:: Work to be completed ::
Copy all lines containing the string "codeMx" from the records below.

:: Input material ::
/-! ### The vector unit -/

/-- v1 and v2 hold the same element in each of their first two lanes; q1 names lane 0 alone. -/
def vec (a b : Nat) : Core := { v := [(1, BitVec.ofNat 2048 (a + a * 2 ^ 32)), (2, BitVec.ofNat 2048 (b + b * 2 ^ 32))], q := [(1, 1)] }
/-- Type `ty`, predicate field `pred`, destination v3, sources v1 and v2. -/
def vf (ty pred z : Nat) (aux : BitVec 8) : VFields := { ty := BitVec.ofNat 3 ty, pred := BitVec.ofNat 4 pred, z := BitVec.ofNat 1 z, vd := 3, va := 1, vb := 2, aux := aux }
def vres (i : Instr) (k : Core) (p : Core → Bool) : Bool := ok (exec i (core 5 k)) (fun t => p (t.mod.core 5) && (t.mod.core 5).pc == 3)

theorem test_vadd : (core 5 (vec 0xFFFFFFFF 2)).mod.ready 5 3 false false [] = true ∧ (elemSpec (.vadd 5 (vf 0 0 0 0))).isSome = true ∧
    vres (.vadd 5 (vf 0 0 0 0)) (vec 0xFFFFFFFF 2) (fun k => k.elem 3 32 0 == 1 && k.elem 3 32 1 == 1 && k.elem 3 32 2 == 0) = true := by decide +kernel
/-- 1.0 + 1.0 = 2.0 in F32, in lane 0 alone; the other lanes keep what they held. -/
theorem test_vadd_f32 : vres (.vadd 5 (vf 2 9 0 0)) { vec 0x3F800000 0x3F800000 with v := (vec 0x3F800000 0x3F800000).v ++ [(3, BitVec.ofNat 2048 (7 * 2 ^ 32))] }
    (fun k => k.elem 3 32 0 == 0x40000000 && k.elem 3 32 1 == 7) = true := by decide +kernel
theorem test_vmul_z : vres (.vmul 5 (vf 0 9 1 0)) { vec 6 7 with v := (vec 6 7).v ++ [(3, BitVec.ofNat 2048 (7 * 2 ^ 32))] } (fun k => k.elem 3 32 0 == 42 && k.elem 3 32 1 == 0) = true := by
  decide +kernel
theorem test_vsar : vres (.vsar 5 (vf 0 0 0 0)) (vec 0x80000000 4) (fun k => k.elem 3 32 0 == 0xF8000000) = true := by decide +kernel
theorem test_vfma : vres (.vfma 5 (vf 0 0 0 4)) { vec 6 7 with v := (vec 6 7).v ++ [(4, 1)] } (fun k => k.elem 3 32 0 == 43 && k.elem 3 32 1 == 42) = true := by decide +kernel
theorem test_vand : (vectorSpec (.vand 5 (vf 0 0 0 0))).any (fun o => o.fm.fits o.f && o.ok) = true ∧
    vres (.vand 5 (vf 0 0 0 0)) (vec 0xF0F0 0xFF00) (fun k => k.elem 3 32 0 == 0xF000) = true := by decide +kernel
theorem test_vrot : vres (.vrot 5 { vf 0 0 0 1 with vb := 0 }) (vec 5 0) (fun k => k.elem 3 32 0 == 5 && k.elem 3 32 1 == 0 && k.elem 3 32 63 == 5) = true := by decide +kernel
theorem test_vcmp : vres (.vcmp 5 { vf 0 9 0 0 with vd := 2 }) (vec 5 5) (fun k => SMap.get 0 k.q 2 == (if cmpElem 0 0 5 5 then 1 else 0)) = true := by decide +kernel
theorem test_vred : vres (.vred 5 { vf 0 9 0 0 with vb := 0 }) (vec 5 0) (fun k => k.gr 3 == 5) = true := by decide +kernel
theorem test_steward_vector : ok (exec (.vadd 0x3F1 (vf 0 0 0 0)) (stw 1 {})) (fun t => (t.mod.core 0x3F1).trap.any (fun x => x.cause == 2 && x.sub == 0)) = true := by
  decide +kernel
theorem test_predicate_lane : (vec 0 0).on (vf 0 9 0 0) 0 = true ∧ (vec 0 0).on (vf 0 9 0 0) 1 = false ∧ (vec 0 0).on (vf 0 0 0 0) 63 = true := by decide +kernel

/-- p1 = 0x100. -/
def vmem : Core := { vec 7 8 with p := [(1, 0x100)] }
theorem test_vld : (vecMemSpec (.vld 5 { vf 0 0 0 0 with vb := 0 })).any (fun o => o.fm.fits o.f && o.ea vmem 1 == 0x104) = true ∧
    (let s := core 5 vmem
     ok (exec (.vld 5 { vf 0 0 0 0 with vb := 0 }) { s with mod := s.mod.wr (loftKey 5 + 0x104) 4 0xBEEF })
       (fun t => (t.mod.core 5).vloads.any (fun x => x.dest == 3 && x.data == BitVec.ofNat 2048 (0xBEEF * 2 ^ 32))) = true) := by decide +kernel
theorem test_vst : let f : VFields := { vf 0 9 0 0 with vd := 1, vb := 0 }
    let s := core 5 vmem
    ok (exec (.vst 5 f) { s with mod := s.mod.wr (loftKey 5 + 0x104) 4 0xBEEF })
      (fun t => t.mod.rd (loftKey 5 + 0x100) 4 == 7 && t.mod.rd (loftKey 5 + 0x104) 4 == 0xBEEF) = true := by decide +kernel
/-- Lanes 0 and 1 of a scatter name one address: the higher lane's value stays. -/
theorem test_vscat : let f : VFields := { vf 0 0 0 0 with vd := 4 }
    vres (.vscat 5 f) { vmem with v := [(4, BitVec.ofNat 2048 (0xAA + 0xBB * 2 ^ 32))] } (fun _ => true) = true ∧
    ok (exec (.vscat 5 { f with pred := 9 }) (core 5 { vmem with v := [(4, BitVec.ofNat 2048 (0xAA + 0xBB * 2 ^ 32))], q := [(1, 3)] })) (fun t => t.mod.rd (loftKey 5 + 0x100) 4 == 0xBB) = true := by
  decide +kernel
theorem test_vld_alignment : ok (exec (.vld 5 { vf 0 0 0 0 with vb := 0 }) (core 5 { vmem with p := [(1, 0x102)] }))
    (fun t => (t.mod.core 5).trap.any (fun x => x.cause == 4 && x.sub == 1 && x.addr == 0x102)) = true := by decide +kernel

/-! ### Tile registers and the array -/

theorem test_vtrd : let f : VFields := { vf 0 0 0 0 with va := 2, vb := 0 }
    vres (.vtrd 5 f) { tiles := [(128, BitVec.ofNat 1024 (9 * 2 ^ 32)), (129, 5)] } (fun k => k.elem 3 32 1 == 9 && k.elem 3 32 32 == 5) = true ∧
    ok (exec (.vtrd 5 f) (core 5 { tag := [(2, 0x20)] })) (fun t => (t.mod.core 5).trap.any (fun x => x.cause == 10 && x.sub == 2)) = true := by decide +kernel
theorem test_vtwr : let f : VFields := { vf 0 0 0 0 with vd := 1, va := 2, vb := 0 }
    vres (.vtwr 5 f) (vec 9 0) (fun k => SMap.get 0 k.tiles 128 == BitVec.ofNat 1024 (9 + 9 * 2 ^ 32) && SMap.get 0 k.tiles 129 == 0) = true := by decide +kernel
theorem test_vard : let f : VFields := { vf 0 0 0 4 with va := 2, vb := 0 }
    vres (.vard 5 f) { acc := [(2 * 4096 + 64 + 3, 77)] } (fun k => k.elem 3 32 3 == 77) = true := by decide +kernel
theorem test_vawr : let f : VFields := { vf 0 0 0 4 with vd := 1, va := 2, vb := 0 }
    vres (.vawr 5 f) (vec 9 0) (fun k => k.accElem 2 65 == 9 && k.accElem 2 66 == 0) = true := by decide +kernel

/-- A G64 tile of format 1 (F16) from Loft: base g1, stride g2. -/
def tf : TileF := { src := 0, idx := 2, geo := 0, tfmt := 1, mfmt := 1, tr := 0, rm := 0, ns := 0, csel := 0, a := 1, b := 2, c := 0, e := 0, ext := 0, sstride := 0, low := 0 }
def tcore : State := let s := core 5 (gs 0x1000 0x100); { s with mod := s.mod.wr (loftKey 5 + 0x1001) 1 0x5A }
theorem test_tld_ready : tileFmt 1 = true ∧ codeMx 1 = false ∧ tcore.mod.ready 5 6 false false (tileRegs tf) = true ∧ (tcore.mod.at 5).tldOwn 5 tf ∧
    (tcore.mod.at 5).tileBusy 2 = false ∧ (tcore.mod.at 5).tagPartial 2 = false ∧ (tcore.mod.at 5).loads = [] := by
  unfold Core.tldOwn; decide +kernel
/-- One row moves and the command stays at issue. -/
theorem test_tld_row : ok (exec (.tld 5 tf 1) tcore) (fun t => let k := t.mod.core 5
      k.tagPartial 2 && k.hold.any (fun h => h.target == 0x201) && k.pc == 0 && k.tileRaw 2 0 1 0 0 == 0x5A00 && k.tileRaw 2 0 1 0 1 == 0) = true := by decide +kernel
theorem test_tld_alignment : ok (exec (.tld 5 tf 256) (core 5 (gs 0x1002 0x100))) (fun t => (t.mod.core 5).trap.any (fun x => x.cause == 4 && x.sub == 2 && x.addr == 0x1002)) = true := by
  decide +kernel
theorem test_tst_ready : let s := core 5 { gs 0x1000 0x100 with tag := [(2, 3)] }
    let f := { tf with tfmt := 3, mfmt := 3 }
    codeBits 3 = 8 ∧ tileFmt 3 = true ∧ codeMx 3 = false ∧ s.mod.ready 5 6 false false (tileRegs f) = true ∧ (s.mod.at 5).tldOwn 5 f ∧
      geoK 0 3 ≤ 0x100 ∧ (s.mod.at 5).tagOf 2 = 3 := by
  unfold Core.tldOwn; decide +kernel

:: Response to the exercise ::
theorem test_tld_ready : tileFmt 1 = true ∧ codeMx 1 = false ∧ tcore.mod.ready 5 6 false false (tileRegs tf) = true ∧ (tcore.mod.at 5).tldOwn 5 tf ∧
    codeBits 3 = 8 ∧ tileFmt 3 = true ∧ codeMx 3 = false ∧ s.mod.ready 5 6 false false (tileRegs f) = true ∧ (s.mod.at 5).tldOwn 5 f ∧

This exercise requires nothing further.